What you have to do is create a character. Then the character
just does his best, and there’s your comedy. No begging.
The Bruce High Quality Foundation is a collective based in New York City that mixes irreverent humor, trenchant social critique, and art historical references in its work, and spans several mediums of production, including painting, sculpture, performance, and video. The group was formed in 2003 by --an undisclosed, and unknown number of-- alumni of Cooper Union, a prestigious school devoted to architecture, art, and engineering in downtown Manhattan, and its members, all of whom work under the "Bruce" moniker, and have remained anonymous.
Eschewing personal fame and glory, the group members take their name from the apocryphal story of a “social sculptor” named Bruce High Quality who allegedly died during 9/11. The Foundation’s self-imposed task, then, is to continue the type of work espoused by the late Bruce and honor his legacy. The group first garnered the attention of the art world following a 2005 project, The Gate: Not the Idea of the Thing but the Thing Itself, in which members embarked on a precarious-looking skiff carrying a model of one of Christo’s Central Park “Gates” and trailed behind Robert Smithson’s “Floating Island” around the isle of Manhattan -- a proper art-establishment staged even then organized by the Whitney. The Bruce's precarious skiff was serendipitously photographed by a New York Times journalist reviewing the Smithson event : this fortuitous event gave birth to The Bruce High Quality Foundation in the media. Their fame and public aura has not ceased to grow since.

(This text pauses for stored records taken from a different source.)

-- ==== Sys2Proof/Machine/Controller.lean ====
section
/-! DEFINITION. The cannon controller's own operations (spec/06): CLOSE and the close wait, pass ends, trips, loss, reset,
and the taking of a node's reply. An operation answers the state and the tellings it brings about. -/

namespace Sys2Proof.Machine

/-! ## Shared pieces -/

/-- CLOSE is placed in a cannon's slot (R162). -/
def State.placeClose (s : State) (n : Nat) : State :=
  match s.cannon? n with
  | some c => s.placeStop c.config.node .close
  | none => s

/-- What a close wait is started with: the one that runs goes on from its first start (R113). -/
def Cannon.closeWaitStart (c : Cannon) : Option Nat :=
  some (c.closeWait.getD (c.config.rampTime + Config.closeWaitExtra))

/-- The tellings to the permit table when the close wait of a cannon with no pass bound stops or expires (R113). -/
def Cannon.closeTold (c : Cannon) : List Task :=
  if c.bound.isNone && c.closeWait.isSome then c.config.coverage.map fun e => .passTold e.tag else []

/-- A cannon whose pass has ended: slew and blanking timers stopped, no pass bound (R105). -/
def Cannon.unbound (c : Cannon) : Cannon :=
  { c with bound := none, slew := none, blankingOn := false, aimWaiting := false }

/-- The ending of a cannon's bound pass is handed to the dispatcher (R105). -/
def Cannon.passEndTasks (c : Cannon) (kind : PassKind) (vm : Nat) : List Task :=
  match c.bound with
  | some id => [.passEnd id kind vm]
  | none => []

/-- The bound pass is changed by the controller, which owns its meter start, delivered and state (R100). -/
def State.mapBoundPass (s : State) (c : Cannon) (f : Pass → Pass) : State :=
  match c.bound with
  | some id => s.mapOrder id fun o => o.mapPass f
  | none => s

/-- The litres of the bound pass as last metered. -/
def State.metered (s : State) (c : Cannon) : Nat := ((s.boundPass? c).map fun x => x.2.delivered).getD 0

/-- A cannon in IDLE, which occasions an arbitration (R85). -/
def State.toIdle (s : State) (n : Nat) : State :=
  (s.mapCannon n fun c => { c with state := .idle, aimPhase := none }).occasion

/-! ## Ramp-down and abandonment (R110, R111) -/

/-- A pass ramps down: CLOSE placed, pass and cannon RAMP-DOWN, the close wait started (R110, R111). -/
def State.rampDown (s : State) (n : Nat) : State :=
  match s.cannon? n with
  | some c =>
    ((s.placeClose n).mapCannon n fun c =>
      { c with state := .rampDown, closeWait := c.closeWaitStart, blankingOn := false }).mapBoundPass c
        fun p => { p with state := .rampDown }
  | none => s

/-- What the controller does when a reason or a cancellation reaches the pass of a cannon (R111). -/
def State.closeDown (s : State) (n : Nat) : State × List Task :=
  match s.cannon? n with
  | none => (s, [])
  | some c =>
    match c.state with
    | .aiming =>
      let s1 := (s.placeClose n).mapCannon n Cannon.unbound
      if c.aimPhase = some .opening then
        (s1.mapCannon n fun c =>
            { c with state := .rampDown, aimPhase := none, closeWait := c.closeWaitStart },
          c.passEndTasks .abandoned 0)
      else ((s1.releaseHeader n).toIdle n, c.passEndTasks .abandoned 0)
    | .spraying => (s.rampDown n, [])
    | .idle | .rampDown | .tripped | .locked | .lost | .resetting => (s, [])

/-! ## Trips (R109, R114, R115) -/

/-- A cannon after a trip: count, minute, close wait, and TRIPPED or LOCKED (R115). -/
def Cannon.afterTrip (c : Cannon) (now : Nat) : Cannon :=
  { c with
    tripCount := c.tripCount + 1
    lastTrip := some now
    closeWait := c.closeWaitStart
    state := if 3 ≤ c.tripCount + 1 then .locked else .tripped
    aimPhase := none
    slew := none
    blankingOn := false }

/-- A trip: from AIMING the pass ends at once, from SPRAYING it ramps down (R115). -/
def State.trip (s : State) (n : Nat) (kind : PassKind) : State × List Task :=
  match s.cannon? n with
  | none => (s, [])
  | some c =>
    let s1 := ((s.placeClose n).mapCannon n fun c => c.afterTrip s.now).hand .cannon n
    if c.state = .aiming then (s1.mapCannon n Cannon.unbound, c.passEndTasks kind 0)
    else (s1.mapBoundPass c fun p => { p with state := .rampDown }, [])

/-- The slew timer expires with the cannon still AIMING: its time has run out (R109). -/
def State.slewExpiry (s : State) (n : Nat) : State × List Task :=
  match s.cannon? n with
  | some c => if c.state = .aiming ∧ c.slew = some 0 then s.trip n .aimTimeout else (s, [])
  | none => (s, [])

/-- The blanking timer expires in AIMING or SPRAYING (R114). -/
def State.blankingExpiry (s : State) (n : Nat) : State × List Task :=
  match s.cannon? n with
  | some c =>
    if c.blankingOn = true ∧ (c.state = .aiming ∨ c.state = .spraying) then s.trip n .trip else (s, [])
  | none => (s, [])

/-- The close wait expires, its time having run out: LOCKED with the header slot kept (R113). -/
def State.closeWaitExpiry (s : State) (n : Nat) : State × List Task :=
  match s.cannon? n with
  | some c =>
    if c.closeWait = some 0 then
      ((s.mapCannon n fun c => { c.unbound with state := .locked, closeWait := none }).hand .cannon n,
        c.passEndTasks .valveStuck (s.metered c) ++ c.closeTold)
    else (s, [])
  | none => (s, [])

/-- The retry delay of a TRIPPED cannon ends: its time has run out (R115). -/
def State.retryEnd (s : State) (n : Nat) : State :=
  match s.cannon? n with
  | some c =>
    if c.state = .tripped ∧ c.retry = some 0 then
      ((s.mapCannon n fun c => { c with retry := none }).toIdle n).hand .cannon n
    else s
  | none => s

/-- A cannon after the evaluation of its trip decay (R116). -/
def Cannon.decayed (c : Cannon) (now : Nat) : Cannon :=
  match c.lastTrip with
  | some t =>
    if c.state ≠ .locked ∧ Config.tripDecay ≤ minutesSince now t then { c with tripCount := 0 } else c
  | none => c

/-- The trip decay of one cannon is evaluated (R116). -/
def State.decayTrip (s : State) (n : Nat) : State := s.mapCannon n fun c => c.decayed s.now

/-- The trip decay of every cannon is evaluated (R116, R176). -/
def State.decayTrips (s : State) : State :=
  { s with cannons := s.cannons.map fun e => (e.1, e.2.decayed s.now) }

/-! ## Lost nodes and reset (R118, R119) -/

/-- Every timer of a cannon but the trip decay stopped, and no pass bound. -/
def Cannon.quiet (c : Cannon) : Cannon := { c.unbound with closeWait := none, retry := none, aimPhase := none }

/-- The cannon leaves or enters one of the states the CANNON change set reports (R121). -/
def CannonState.noticed : CannonState → Bool
  | .tripped => true
  | .locked => true
  | .lost => true
  | .idle => false
  | .aiming => false
  | .spraying => false
  | .rampDown => false
  | .resetting => false

/-- The node of a cannon is declared LOST (R118). -/
def State.cannonLost (s : State) (n : Nat) : State × List Task :=
  match s.cannon? n with
  | none => (s, [])
  | some c =>
    match c.state with
    | .locked | .resetting | .lost => (s, [])
    | .idle | .aiming | .spraying | .rampDown | .tripped =>
      (((s.mapCannon n fun c => { c.quiet with state := .lost }).releaseHeader n).hand .cannon n,
        c.passEndTasks .lost (s.metered c) ++ c.closeTold)

/-- A loaded cannon is reset by the host: RESETTING, timers stopped, CLOSE placed, the pass ended (R119). -/
def State.cannonReset (s : State) (n : Nat) (c : Cannon) : State × List Task :=
  let s1 := (s.placeClose n).mapCannon n fun c => { c.quiet with state := .resetting }
  (if c.state.noticed then s1.hand .cannon n else s1, c.passEndTasks .reset (s.metered c) ++ c.closeTold)

/-! ## The slot has emptied (R106, R162) -/

/-- The loop master tells that the slot of a cannon's node has emptied: a waiting AIM is placed (R106). -/
def State.cannonSlotEmptied (s : State) (n : Nat) : State :=
  match s.cannon? n with
  | some c =>
    if c.aimWaiting then
      match s.boundPass? c with
      | some (o, _) => s.placeAim n c o
      | none => s
    else s
  | none => s

/-! ## A reply of a cannon node (R104) -/

/-- The reply opens the pass: aim phase OPENING and valve OPEN (R108). -/
def Cannon.opens (c : Cannon) (r : NodeReport) : Bool :=
  c.state == .aiming && c.aimPhase == some .opening && r.valve == .opened

/-- The pass opened: meter start at the meter last that stood before, SPRAYING, the slew timer stopped (R108). -/
def State.openPass (s : State) (n : Nat) (c : Cannon) : State :=
  (s.mapBoundPass c fun p => { p with meterStart := c.meterLast, state := .spraying }).mapCannon n fun c =>
    { c with state := .spraying, aimPhase := none, slew := none }

/-- A pass with some more litres metered (R104). -/
def Pass.fed (p : Pass) (litres : Nat) : Pass := { p with delivered := satAdd16 p.delivered litres }

/-- The delta of a reply goes to the bound pass whose meter start is present, or to stray litres, and to the account of
the header held (R104, step 3). -/
def State.routeDelta (s : State) (n : Nat) (c : Cannon) (litres : Nat) : State :=
  let s1 :=
    match s.boundPass? c with
    | some (_, p) =>
      if p.meterStart.isSome then s.mapBoundPass c fun p => p.fed litres
      else s.mapCannon n fun c => { c with stray := satAdd32 c.stray litres }
    | none => s.mapCannon n fun c => { c with stray := satAdd32 c.stray litres }
  match c.header with
  | some h => s1.takeLitres h litres
  | none => s1

/-- Steps 1 to 3 of R104, with the opening of R108 made first so that the delta falls to the pass. -/
def State.meterReply (s : State) (n : Nat) (c : Cannon) (r : NodeReport) (meter : Nat) : State :=
  let s1 := if c.opens r then s.openPass n c else s
  (s1.mapCannon n fun c => { c with report := some r, meterLast := some meter }).routeDelta n c
    (meterDelta c.meterLast meter)

/-- The early close: CLOSE once delivered has reached the pass dose less the ramp allowance (R110). -/
def State.examineDose (s : State) (n : Nat) : State :=
  match s.cannon? n with
  | some c =>
    match s.boundPass? c with
    | some (_, p) => if p.dose - c.config.rampAllowance ≤ p.delivered then s.rampDown n else s
    | none => s
  | none => s

/-- The pass of a cannon ends on a CLOSED report: header slot released, IDLE, the pass end or the telling (R110, R112). -/
def State.closedToIdle (s : State) (n : Nat) (c : Cannon) : State × List Task :=
  (((s.mapCannon n fun c => { c.unbound with closeWait := none }).releaseHeader n).toIdle n,
    c.passEndTasks .closed (s.metered c) ++ c.closeTold)

/-- A CLOSED report after a trip while the close wait runs: the wait stops, the slot is released, a pass still bound ends
TRIP, and a TRIPPED cannon starts its retry delay (R115). -/
def State.closedAfterTrip (s : State) (n : Nat) (c : Cannon) : State × List Task :=
  ((s.mapCannon n fun c => { c.unbound with
      closeWait := none
      retry := if c.state = .tripped then some Config.retryDelay else c.retry }).releaseHeader n,
    c.passEndTasks .trip (s.metered c) ++ c.closeTold)

/-- The reset is complete: trip count 0, header slot released, IDLE (R119). -/
def State.resetComplete (s : State) (n : Nat) : State :=
  ((s.mapCannon n fun c => { c with tripCount := 0 }).releaseHeader n).toIdle n

/-- The SETTLED report that OPEN waits for: the AIM has been placed and has left the slot (R107). -/
def State.aimSettled (s : State) (c : Cannon) (r : NodeReport) : Bool :=
  r.settled && !c.aimWaiting && (s.slot? c.config.node).isNone

/-- OPEN is placed with the header of the pass, and the aim phase becomes OPENING (R107). -/
def State.placeOpen (s : State) (n : Nat) (c : Cannon) : State :=
  match s.boundPass? c with
  | some (_, p) =>
    (s.placeStart c.config.node (.openValve p.header)).mapCannon n fun c => { c with aimPhase := some .opening }
  | none => s

/-- Step 4 of R104: the report acts on the cannon's state. -/
def State.actOnReport (s : State) (n : Nat) (r : NodeReport) (opened : Bool) : State × List Task :=
  match s.cannon? n with
  | none => (s, [])
  | some c =>
    match c.state with
    | .idle => (s, [])
    | .aiming =>
      if c.aimPhase = some .slewing ∧ s.aimSettled c r = true then (s.placeOpen n c, []) else (s, [])
    | .spraying =>
      if r.valve = .closed ∧ opened = false then s.closedToIdle n c else (s.examineDose n, [])
    | .rampDown => if r.valve = .closed then s.closedToIdle n c else (s, [])
    | .tripped => if r.valve = .closed ∧ c.closeWait.isSome = true then s.closedAfterTrip n c else (s, [])
    | .locked => if r.valve = .closed ∧ c.closeWait.isSome = true then s.closedAfterTrip n c else (s, [])
    | .lost =>
      (((s.placeClose n).mapCannon n fun c => { c with state := .resetting }).hand .cannon n, [])
    | .resetting =>
      if r.valve = .closed ∧ (s.slot? c.config.node).isNone = true then (s.resetComplete n, []) else (s, [])

/-- The overload of a reply, in AIMING or SPRAYING (R114; log entry 8). -/
def State.actOnOverload (s : State) (n : Nat) (r : NodeReport) : State × List Task :=
  match s.cannon? n with
  | none => (s, [])
  | some c =>
    if c.state = .aiming ∨ c.state = .spraying then
      if r.overload then
        if c.config.blanking = 0 then s.trip n .trip
        else (s.mapCannon n fun c => { c with blankingOn := true }, [])
      else (s.mapCannon n fun c => { c with blankingOn := false }, [])
    else (s, [])

/-- A valid reply of a cannon's node is taken (R104). -/
def State.takeCannonReply (s : State) (n : Nat) (r : NodeReport) (meter : Nat) : State × List Task :=
  match s.cannon? n with
  | none => (s, [])
  | some c =>
    let x := (s.meterReply n c r meter).actOnReport n r (c.opens r)
    let y := x.1.actOnOverload n r
    (y.1, x.2 ++ y.2)

end Sys2Proof.Machine
end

The group has exhibited in the 2010 Whitney Biennial, Lever House, Bruno Bischofberger Gallery, and Brown University, and was the subject of a 2013 retrospective at the Brooklyn Museum of Art. According to Eugenie Tsai, the curator of their Brooklyn Museum exhibition, “BHQF [their acronym] are not institutional animals, yet they are very much embraced by the art world. They are simultaneously insiders and outsiders, which is quite an unusual position to be in.”
In addition to its own production, the group has mounted three “Brucennials,” parodies of the omnipresent institutional biennial mode. The Brucennials are “a celebration of, and catalyst for, an ever-widening community of artists” -- a metaphor for the ever-sprawling and exponential numbers of artists that are coming out of art schools every year around the globe, just like BHQF itself, once born out of a New York art school in 2003. The first Brucennial had an anything-goes approach, in which works by Basquiat and Cindy Sherman hung alongside a multitude of works by Cooper Union friends. The most recent (and purportedly final) Brucennial in 2014 featured the works of all female artists.
BHQF’s recent works have dealt with the Pantheon of the history of art: giants drawn from the art historical canon, including Velázquez, Manet, Gericault, Beuys, and Warhol -- and now, for their first appearance at Almine Rech Gallery in Brussels, none other than James Ensor.
One of their most ambitious projects to date took, not an artist, but a whole museum institution as its point of focus and target: The Bruce (the short name for the Bruce High Quality Foundation) have embarked on a vast scale project that consists in re-producing the 17,000 + figures forming the entire collection of the Metropolitan Museum’s Greco-Roman collection. However, the Bruce reproductions of these antique figures are made in Play-Doh. Many of the figures have a cigarette dangling from their lips, a signature-mark of Bruce himself -- an homage/caricature/reincarnation of the late Bruce. This vast, and enormously ambitious project epitomizes the paradoxical stance of the Bruce vis-à-vis art, its establishment, and its history : with its curious mix of deference and derision, homage and mockery, The Bruce High Quality Foundation appears to stand at a cross-road between Gustave Flaubert's Bouvard et Pécuchet and Buster Keaton. Bruce's insatiable appetite for art history echoes the two French characters' bound-to-fail, yet awe-inspiring, intents to map out human knowledge from A to Z, bringing the readers to laugh and cry at the same time.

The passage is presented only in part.